> How to complete this task
What lines of the data include the string "code"? Copy them all.

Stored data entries

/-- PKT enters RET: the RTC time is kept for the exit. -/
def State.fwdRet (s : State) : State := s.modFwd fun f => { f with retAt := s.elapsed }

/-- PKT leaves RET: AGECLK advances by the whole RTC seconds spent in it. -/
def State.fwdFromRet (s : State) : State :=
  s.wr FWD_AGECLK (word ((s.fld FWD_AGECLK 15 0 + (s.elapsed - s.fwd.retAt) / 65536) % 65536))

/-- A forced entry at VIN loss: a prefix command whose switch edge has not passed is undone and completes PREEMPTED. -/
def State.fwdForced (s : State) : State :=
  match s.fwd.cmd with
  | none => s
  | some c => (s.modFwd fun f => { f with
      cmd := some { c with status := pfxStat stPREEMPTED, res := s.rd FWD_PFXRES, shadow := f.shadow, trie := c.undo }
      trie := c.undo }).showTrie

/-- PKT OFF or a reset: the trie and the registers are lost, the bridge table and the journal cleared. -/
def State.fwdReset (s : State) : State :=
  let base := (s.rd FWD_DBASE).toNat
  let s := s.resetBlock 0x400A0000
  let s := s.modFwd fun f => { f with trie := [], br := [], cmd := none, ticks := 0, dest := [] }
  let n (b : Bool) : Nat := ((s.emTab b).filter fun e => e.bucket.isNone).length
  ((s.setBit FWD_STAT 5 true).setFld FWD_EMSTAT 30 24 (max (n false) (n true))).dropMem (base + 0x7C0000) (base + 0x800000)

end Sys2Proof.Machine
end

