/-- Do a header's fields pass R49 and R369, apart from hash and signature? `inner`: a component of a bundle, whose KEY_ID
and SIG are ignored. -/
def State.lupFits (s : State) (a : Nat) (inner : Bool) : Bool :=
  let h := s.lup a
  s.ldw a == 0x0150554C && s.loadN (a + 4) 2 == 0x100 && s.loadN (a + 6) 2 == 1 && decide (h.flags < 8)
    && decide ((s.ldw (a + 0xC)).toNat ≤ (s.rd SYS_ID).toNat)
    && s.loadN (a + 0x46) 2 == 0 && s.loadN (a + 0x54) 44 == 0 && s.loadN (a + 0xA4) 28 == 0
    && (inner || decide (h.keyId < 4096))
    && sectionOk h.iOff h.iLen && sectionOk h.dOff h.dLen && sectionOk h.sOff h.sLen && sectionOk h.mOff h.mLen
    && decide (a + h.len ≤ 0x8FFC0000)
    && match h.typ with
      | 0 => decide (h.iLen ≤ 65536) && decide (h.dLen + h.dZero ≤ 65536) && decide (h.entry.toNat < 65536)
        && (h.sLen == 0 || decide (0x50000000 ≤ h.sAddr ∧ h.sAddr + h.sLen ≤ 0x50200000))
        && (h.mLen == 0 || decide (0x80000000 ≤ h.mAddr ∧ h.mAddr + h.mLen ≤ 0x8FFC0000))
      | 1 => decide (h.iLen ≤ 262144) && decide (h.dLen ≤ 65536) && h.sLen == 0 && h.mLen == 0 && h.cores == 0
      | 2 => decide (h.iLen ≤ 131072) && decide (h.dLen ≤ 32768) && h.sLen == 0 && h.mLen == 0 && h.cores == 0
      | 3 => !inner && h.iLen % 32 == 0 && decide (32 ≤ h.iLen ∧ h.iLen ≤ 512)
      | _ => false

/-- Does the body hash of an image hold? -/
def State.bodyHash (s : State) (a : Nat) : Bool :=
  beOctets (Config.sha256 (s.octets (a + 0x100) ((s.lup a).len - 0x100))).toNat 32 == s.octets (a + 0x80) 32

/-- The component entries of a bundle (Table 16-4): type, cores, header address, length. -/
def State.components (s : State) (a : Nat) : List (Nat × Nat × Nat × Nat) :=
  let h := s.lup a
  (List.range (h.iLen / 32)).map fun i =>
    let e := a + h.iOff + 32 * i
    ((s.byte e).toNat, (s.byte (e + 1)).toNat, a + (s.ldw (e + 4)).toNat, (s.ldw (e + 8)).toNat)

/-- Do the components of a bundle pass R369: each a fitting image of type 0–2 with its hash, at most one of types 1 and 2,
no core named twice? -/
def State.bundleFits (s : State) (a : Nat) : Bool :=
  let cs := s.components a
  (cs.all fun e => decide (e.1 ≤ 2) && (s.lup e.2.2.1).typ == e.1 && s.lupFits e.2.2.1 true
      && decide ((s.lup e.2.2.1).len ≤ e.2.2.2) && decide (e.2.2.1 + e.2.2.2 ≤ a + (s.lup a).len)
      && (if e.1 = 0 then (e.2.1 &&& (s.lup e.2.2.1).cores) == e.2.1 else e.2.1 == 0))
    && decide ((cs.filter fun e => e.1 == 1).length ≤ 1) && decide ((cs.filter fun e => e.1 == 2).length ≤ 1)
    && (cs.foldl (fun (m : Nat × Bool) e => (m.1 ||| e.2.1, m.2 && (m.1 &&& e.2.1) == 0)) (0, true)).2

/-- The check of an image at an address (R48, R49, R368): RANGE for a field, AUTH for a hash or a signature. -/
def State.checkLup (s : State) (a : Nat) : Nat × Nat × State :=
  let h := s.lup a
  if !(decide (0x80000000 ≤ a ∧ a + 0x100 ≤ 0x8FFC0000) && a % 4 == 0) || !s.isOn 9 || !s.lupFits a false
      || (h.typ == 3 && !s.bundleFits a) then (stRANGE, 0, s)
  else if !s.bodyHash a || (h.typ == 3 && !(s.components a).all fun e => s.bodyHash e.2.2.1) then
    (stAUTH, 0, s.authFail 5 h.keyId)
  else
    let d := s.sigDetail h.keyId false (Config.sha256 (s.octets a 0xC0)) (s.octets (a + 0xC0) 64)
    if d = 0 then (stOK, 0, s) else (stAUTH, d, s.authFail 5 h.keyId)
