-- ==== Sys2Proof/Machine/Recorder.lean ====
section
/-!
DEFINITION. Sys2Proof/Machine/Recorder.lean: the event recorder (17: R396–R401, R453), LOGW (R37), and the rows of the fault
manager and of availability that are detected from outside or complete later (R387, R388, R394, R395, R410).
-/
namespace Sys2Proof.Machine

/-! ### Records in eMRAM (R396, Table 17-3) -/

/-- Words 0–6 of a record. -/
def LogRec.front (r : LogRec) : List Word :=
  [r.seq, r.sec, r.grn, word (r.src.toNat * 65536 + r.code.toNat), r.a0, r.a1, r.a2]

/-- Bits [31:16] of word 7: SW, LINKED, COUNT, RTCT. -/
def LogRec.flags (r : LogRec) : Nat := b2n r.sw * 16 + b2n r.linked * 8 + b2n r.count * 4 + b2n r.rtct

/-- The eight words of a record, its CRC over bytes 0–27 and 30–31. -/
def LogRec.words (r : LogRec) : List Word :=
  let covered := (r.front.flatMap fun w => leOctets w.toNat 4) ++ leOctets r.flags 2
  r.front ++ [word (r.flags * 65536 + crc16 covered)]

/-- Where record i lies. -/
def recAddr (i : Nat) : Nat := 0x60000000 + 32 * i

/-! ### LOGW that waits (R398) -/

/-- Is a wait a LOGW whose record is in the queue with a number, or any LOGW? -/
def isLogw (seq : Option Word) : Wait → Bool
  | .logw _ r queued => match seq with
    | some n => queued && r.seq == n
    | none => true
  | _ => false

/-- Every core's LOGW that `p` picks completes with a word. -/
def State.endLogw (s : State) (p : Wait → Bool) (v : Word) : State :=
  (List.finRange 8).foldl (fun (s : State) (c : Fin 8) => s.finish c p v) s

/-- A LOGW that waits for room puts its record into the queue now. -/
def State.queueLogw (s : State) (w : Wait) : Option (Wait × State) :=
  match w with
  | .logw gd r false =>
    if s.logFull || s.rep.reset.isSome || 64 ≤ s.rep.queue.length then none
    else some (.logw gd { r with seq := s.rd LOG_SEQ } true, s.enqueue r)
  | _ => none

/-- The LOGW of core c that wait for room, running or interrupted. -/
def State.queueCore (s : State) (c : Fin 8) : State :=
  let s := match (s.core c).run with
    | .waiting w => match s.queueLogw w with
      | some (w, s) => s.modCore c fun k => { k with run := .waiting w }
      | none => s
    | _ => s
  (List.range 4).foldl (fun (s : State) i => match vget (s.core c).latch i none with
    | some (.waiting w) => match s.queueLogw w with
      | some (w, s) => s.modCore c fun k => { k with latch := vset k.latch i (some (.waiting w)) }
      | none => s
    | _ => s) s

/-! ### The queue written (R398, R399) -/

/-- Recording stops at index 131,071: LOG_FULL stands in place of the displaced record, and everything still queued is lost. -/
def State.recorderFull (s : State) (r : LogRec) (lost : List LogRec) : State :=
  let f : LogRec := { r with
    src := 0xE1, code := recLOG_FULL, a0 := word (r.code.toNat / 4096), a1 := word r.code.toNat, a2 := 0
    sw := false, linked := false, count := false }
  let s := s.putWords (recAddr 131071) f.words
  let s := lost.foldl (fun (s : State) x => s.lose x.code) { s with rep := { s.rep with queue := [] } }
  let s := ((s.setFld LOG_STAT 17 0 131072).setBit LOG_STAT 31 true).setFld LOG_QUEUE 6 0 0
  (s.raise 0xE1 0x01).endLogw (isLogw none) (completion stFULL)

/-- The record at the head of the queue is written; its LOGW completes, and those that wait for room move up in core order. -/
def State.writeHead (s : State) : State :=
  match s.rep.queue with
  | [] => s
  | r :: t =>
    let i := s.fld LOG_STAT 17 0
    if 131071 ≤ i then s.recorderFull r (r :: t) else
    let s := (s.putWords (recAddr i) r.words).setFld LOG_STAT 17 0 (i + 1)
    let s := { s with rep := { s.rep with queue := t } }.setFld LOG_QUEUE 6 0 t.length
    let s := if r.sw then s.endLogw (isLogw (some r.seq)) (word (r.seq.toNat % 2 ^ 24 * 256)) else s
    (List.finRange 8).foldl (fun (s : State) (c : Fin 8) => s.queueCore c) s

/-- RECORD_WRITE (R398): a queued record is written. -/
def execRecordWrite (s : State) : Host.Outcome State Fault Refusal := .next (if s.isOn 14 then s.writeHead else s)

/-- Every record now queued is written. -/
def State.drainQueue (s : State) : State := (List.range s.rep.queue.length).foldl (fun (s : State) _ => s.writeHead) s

> Response
  [r.seq, r.sec, r.grn, word (r.src.toNat * 65536 + r.code.toNat), r.a0, r.a1, r.a2]
    src := 0xE1, code := recLOG_FULL, a0 := word (r.code.toNat / 4096), a1 := word r.code.toNat, a2 := 0
  let s := lost.foldl (fun (s : State) x => s.lose x.code) { s with rep := { s.rep with queue := [] } }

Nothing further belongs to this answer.